#### [Problem to work on]
Once the data has been read, restate all of it exactly.

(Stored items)
-*-*-

-- ==== Sys2Proof/WellFormed.lean ====
section
/-! DEFINITION. Which terms of `Instr` stand for a command or an event of the part: every number fits the field that
carries it (chapter 10), and what an event brings is what its source can bring. The checks of the owning rules (ranges,
states) are not made here: a command outside its range is well formed and is refused. -/

namespace Sys2Proof

/-- A number in one byte. -/
def fits1 (n : Nat) : Bool := decide (n < 256)

/-- A number in two bytes. -/
def fits2 (n : Nat) : Bool := decide (n < 65536)

/-- A number in four bytes. -/
def fits4 (n : Nat) : Bool := decide (n < 4294967296)

/-- A signed number in one byte (R186). -/
def fitsSigned (z : Int) : Bool := decide (-128 ≤ z) && decide (z ≤ 127)

/-- An optional field is checked when present. -/
def optionally {α : Type} (check : α → Bool) : Option α → Bool
  | some a => check a
  | none => true

/-- A trunk code in its three bytes (R186): a route of 5000 is well formed, and out of range. -/
def TrunkCode.fits (c : TrunkCode) : Bool := fits2 c.route && fits1 c.member

/-- A trunk code as a well-formed peer message carries it (R189). -/
def TrunkCode.inRange (c : TrunkCode) : Bool := decide (c.route < 4096) && fits1 c.member

/-- A circuit selector in its four bytes (R186). -/
def Selector.fits : Selector → Bool
  | .number n => fits2 n
  | .code c => c.fits

/-- SET NODE's fields (section 10.4). -/
def NodeSettings.fits (p : NodeSettings) : Bool :=
  optionally fits2 p.node && optionally fits1 p.mode && optionally fits1 p.lead && optionally fits1 p.window &&
    optionally fits1 p.retryLimit && optionally fits2 p.backoff && optionally fits4 p.bridgeLimit &&
    optionally fits4 p.deferLimit && optionally fits1 p.idleCode

/-- SET SPAN's fields (section 10.4). -/
def SpanSettings.fits (p : SpanSettings) : Bool :=
  optionally fitsSigned p.wlo && optionally fitsSigned p.whi && optionally fits1 p.tolerance

/-- SET WATCH's fields (R188). -/
def WatchSettings.fits (p : WatchSettings) : Bool :=
  optionally fits2 p.value && optionally fits1 p.compare && optionally fits1 p.action && optionally fits1 p.combine

/-- LOOKUP's operand; a form that has a meaning is not an unknown one (R188). -/
def LookupOperand.fits : LookupOperand → Bool
  | .byCode c => c.fits
  | .byBucket n => fits1 n
  | .byRange n => fits1 n
  | .unknownForm n => fits1 n && decide (3 ≤ n)

/-- Whether a term stands for a command or an event. -/
def Instr.wellFormed : Instr → Bool
  | .attach _ _ c cu fi => fits2 c && optionally (fun x => fits1 x.1 && fits1 x.2) cu && optionally fits2 fi
  | .detach _ _ c _ _ => fits2 c
  | .activate _ _ c => fits2 c
  | .setCircuit _ _ c _ _ h _ => fits2 c && optionally fits2 h
  | .queryCircuit _ _ c _ => fits2 c
  | .migrate _ _ s => s.fits
  | .abandon _ _ s => s.fits
  | .revert _ _ s => s.fits
  | .release _ _ s => s.fits
  | .resume _ _ s => s.fits
  | .setNode _ _ p => p.fits
  | .queryAlignment _ _ c f => optionally fits2 c && optionally fits2 f
  | .setSpan _ _ n p => fits1 n && p.fits
  | .spanStatus _ _ n => fits1 n
  | .restartSpan _ _ n => fits1 n
  | .retireSpan _ _ n => fits1 n
  | .laneControlSelect _ _ n => fits1 n
  | .laneControlLockout _ _ n => fits1 n
  | .laneControlClear _ _ n => fits1 n
  | .laneControlShut _ _ n => fits1 n
  | .laneControlRestore _ _ n => fits1 n
  | .laneControlHoldOff _ _ n => fits1 n
  | .laneStatus _ _ => true
  | .setFrameClock _ _ _ => true
  | .peerStatus _ _ _ => true
  | .addTrunk _ _ c n _ => c.fits && fits2 n
  | .addRange _ _ r m s b => fits2 r && fits1 m && fits2 s && fits2 b
  | .removeTrunk _ _ c => c.fits
  | .removeRange _ _ n => fits1 n
  | .pin _ _ c => c.fits
  | .unpin _ _ c => c.fits
  | .purge _ _ => true
  | .lookup _ _ o => o.fits
  | .queryMiss _ _ _ => true
  | .openBatch _ _ b m l es => fits1 b && fits1 m && fits1 l && decide (es.length ≤ 254) && es.all Selector.fits
  | .cancelBatch _ _ b => fits1 b
  | .batchStatus _ _ b => fits1 b
  | .setWatch _ _ w p => fits1 w && p.fits
  | .watchStatus _ _ w => fits1 w
  | .exchange _ _ k a ea b eb => fits1 k && fits2 a && fits1 ea && fits2 b && fits1 eb
  | .linkStatus _ _ _ => true
  | .reset _ _ => true
  | .receivedHello n _ => fits2 n
  | .receivedPropose c _ _ => c.inRange
  | .receivedAccept c _ _ => c.inRange
  | .receivedDecline c _ _ => c.inRange
  | .receivedConfirm c _ => c.inRange
  | .receivedSpliced c => c.inRange
  | .receivedAbandon c _ => c.inRange
  | .receivedRevert c => c.inRange
  | .receivedRevertDone c => c.inRange
  | .receivedRelease c => c.inRange
  | .powerOnReset _ _ => true
  | .startUpEnd => true
  | .siteFrame _ => true
  | .targetReached _ => true
  | .switchLineConditionChange _ => true
  | .spanFrameReceived _ _ => true
  | .frameAlignmentFound _ => true
  | .multiframeHuntLoss _ => true
  | .spanUp _ => true
  | .spanLossOfSignal _ => true
  | .spanBadAlignment _ => true
  | .laneFrameReceived _ _ => true
  | .slotLineConditionChange _ => true
  | .bridgeFlagRecognised _ => true
  | .laneUp _ => true
  | .laneLossOfLight _ => true
  | .laneAlignmentLoss _ => true
  | .laneDegraded _ => true
  | .errorIntervalEnd _ => true
  | .holdOffExpiry => true
  | .duplicateWindowExpiry => true
  | .matcherStart => true
  | .primingComplete _ => true
  | .windowEnd _ => true
  | .matchOutcome _ => true
  | .servicePauseEnd => true
  | .responseTimerExpiry _ => true
  | .retryBackoffExpiry _ => true
  | .bridgeLimitExpiry _ => true
  | .deferLimitExpiry _ => true
  | .fallbackHoldExpiry _ => true
  | .drainEnd _ => true
  | .helloTimerExpiry => true
  | .silenceExpiry => true
  | .rangeCheckBucket => true
  | .rangeCheckComplete => true
  | .purgeBucket => true
  | .purgeComplete => true
  | .managementFrameReceived _ _ => true
  | .interByteTimeout _ => true
  | .frameTransmitStart _ => true
  | .frameTransmitEnd _ => true
  | .laneLightReturn _ => true
  | .spanSignalReturn _ => true

end Sys2Proof
end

-*-*-

#### [Written response]
-- ==== Sys2Proof/WellFormed.lean ====
section
/-! DEFINITION. Which terms of `Instr` stand for a command or an event of the part: every number fits the field that
carries it (chapter 10), and what an event brings is what its source can bring. The checks of the owning rules (ranges,
states) are not made here: a command outside its range is well formed and is refused. -/

namespace Sys2Proof

/-- A number in one byte. -/
def fits1 (n : Nat) : Bool := decide (n < 256)

/-- A number in two bytes. -/
def fits2 (n : Nat) : Bool := decide (n < 65536)

/-- A number in four bytes. -/
def fits4 (n : Nat) : Bool := decide (n < 4294967296)

/-- A signed number in one byte (R186). -/
def fitsSigned (z : Int) : Bool := decide (-128 ≤ z) && decide (z ≤ 127)

/-- An optional field is checked when present. -/
def optionally {α : Type} (check : α → Bool) : Option α → Bool
  | some a => check a
  | none => true

/-- A trunk code in its three bytes (R186): a route of 5000 is well formed, and out of range. -/
def TrunkCode.fits (c : TrunkCode) : Bool := fits2 c.route && fits1 c.member

/-- A trunk code as a well-formed peer message carries it (R189). -/
def TrunkCode.inRange (c : TrunkCode) : Bool := decide (c.route < 4096) && fits1 c.member

/-- A circuit selector in its four bytes (R186). -/
def Selector.fits : Selector → Bool
  | .number n => fits2 n
  | .code c => c.fits

/-- SET NODE's fields (section 10.4). -/
def NodeSettings.fits (p : NodeSettings) : Bool :=
  optionally fits2 p.node && optionally fits1 p.mode && optionally fits1 p.lead && optionally fits1 p.window &&
    optionally fits1 p.retryLimit && optionally fits2 p.backoff && optionally fits4 p.bridgeLimit &&
    optionally fits4 p.deferLimit && optionally fits1 p.idleCode

/-- SET SPAN's fields (section 10.4). -/
def SpanSettings.fits (p : SpanSettings) : Bool :=
  optionally fitsSigned p.wlo && optionally fitsSigned p.whi && optionally fits1 p.tolerance

/-- SET WATCH's fields (R188). -/
def WatchSettings.fits (p : WatchSettings) : Bool :=
  optionally fits2 p.value && optionally fits1 p.compare && optionally fits1 p.action && optionally fits1 p.combine

/-- LOOKUP's operand; a form that has a meaning is not an unknown one (R188). -/
def LookupOperand.fits : LookupOperand → Bool
  | .byCode c => c.fits
  | .byBucket n => fits1 n
  | .byRange n => fits1 n
  | .unknownForm n => fits1 n && decide (3 ≤ n)

/-- Whether a term stands for a command or an event. -/
def Instr.wellFormed : Instr → Bool
  | .attach _ _ c cu fi => fits2 c && optionally (fun x => fits1 x.1 && fits1 x.2) cu && optionally fits2 fi
  | .detach _ _ c _ _ => fits2 c
  | .activate _ _ c => fits2 c
  | .setCircuit _ _ c _ _ h _ => fits2 c && optionally fits2 h
  | .queryCircuit _ _ c _ => fits2 c
  | .migrate _ _ s => s.fits
  | .abandon _ _ s => s.fits
  | .revert _ _ s => s.fits
  | .release _ _ s => s.fits
  | .resume _ _ s => s.fits
  | .setNode _ _ p => p.fits
  | .queryAlignment _ _ c f => optionally fits2 c && optionally fits2 f
  | .setSpan _ _ n p => fits1 n && p.fits
  | .spanStatus _ _ n => fits1 n
  | .restartSpan _ _ n => fits1 n
  | .retireSpan _ _ n => fits1 n
  | .laneControlSelect _ _ n => fits1 n
  | .laneControlLockout _ _ n => fits1 n
  | .laneControlClear _ _ n => fits1 n
  | .laneControlShut _ _ n => fits1 n
  | .laneControlRestore _ _ n => fits1 n
  | .laneControlHoldOff _ _ n => fits1 n
  | .laneStatus _ _ => true
  | .setFrameClock _ _ _ => true
  | .peerStatus _ _ _ => true
  | .addTrunk _ _ c n _ => c.fits && fits2 n
  | .addRange _ _ r m s b => fits2 r && fits1 m && fits2 s && fits2 b
  | .removeTrunk _ _ c => c.fits
  | .removeRange _ _ n => fits1 n
  | .pin _ _ c => c.fits
  | .unpin _ _ c => c.fits
  | .purge _ _ => true
  | .lookup _ _ o => o.fits
  | .queryMiss _ _ _ => true
  | .openBatch _ _ b m l es => fits1 b && fits1 m && fits1 l && decide (es.length ≤ 254) && es.all Selector.fits
  | .cancelBatch _ _ b => fits1 b
  | .batchStatus _ _ b => fits1 b
  | .setWatch _ _ w p => fits1 w && p.fits
  | .watchStatus _ _ w => fits1 w
  | .exchange _ _ k a ea b eb => fits1 k && fits2 a && fits1 ea && fits2 b && fits1 eb
  | .linkStatus _ _ _ => true
  | .reset _ _ => true
  | .receivedHello n _ => fits2 n
  | .receivedPropose c _ _ => c.inRange
  | .receivedAccept c _ _ => c.inRange
  | .receivedDecline c _ _ => c.inRange
  | .receivedConfirm c _ => c.inRange
  | .receivedSpliced c => c.inRange
  | .receivedAbandon c _ => c.inRange
  | .receivedRevert c => c.inRange
  | .receivedRevertDone c => c.inRange
  | .receivedRelease c => c.inRange
  | .powerOnReset _ _ => true
  | .startUpEnd => true
  | .siteFrame _ => true
  | .targetReached _ => true
  | .switchLineConditionChange _ => true
  | .spanFrameReceived _ _ => true
  | .frameAlignmentFound _ => true
  | .multiframeHuntLoss _ => true
  | .spanUp _ => true
  | .spanLossOfSignal _ => true
  | .spanBadAlignment _ => true
  | .laneFrameReceived _ _ => true
  | .slotLineConditionChange _ => true
  | .bridgeFlagRecognised _ => true
  | .laneUp _ => true
  | .laneLossOfLight _ => true
  | .laneAlignmentLoss _ => true
  | .laneDegraded _ => true
  | .errorIntervalEnd _ => true
  | .holdOffExpiry => true
  | .duplicateWindowExpiry => true
  | .matcherStart => true
  | .primingComplete _ => true
  | .windowEnd _ => true
  | .matchOutcome _ => true
  | .servicePauseEnd => true
  | .responseTimerExpiry _ => true
  | .retryBackoffExpiry _ => true
  | .bridgeLimitExpiry _ => true
  | .deferLimitExpiry _ => true
  | .fallbackHoldExpiry _ => true
  | .drainEnd _ => true
  | .helloTimerExpiry => true
  | .silenceExpiry => true
  | .rangeCheckBucket => true
  | .rangeCheckComplete => true
  | .purgeBucket => true
  | .purgeComplete => true
  | .managementFrameReceived _ _ => true
  | .interByteTimeout _ => true
  | .frameTransmitStart _ => true
  | .frameTransmitEnd _ => true
  | .laneLightReturn _ => true
  | .spanSignalReturn _ => true

end Sys2Proof
end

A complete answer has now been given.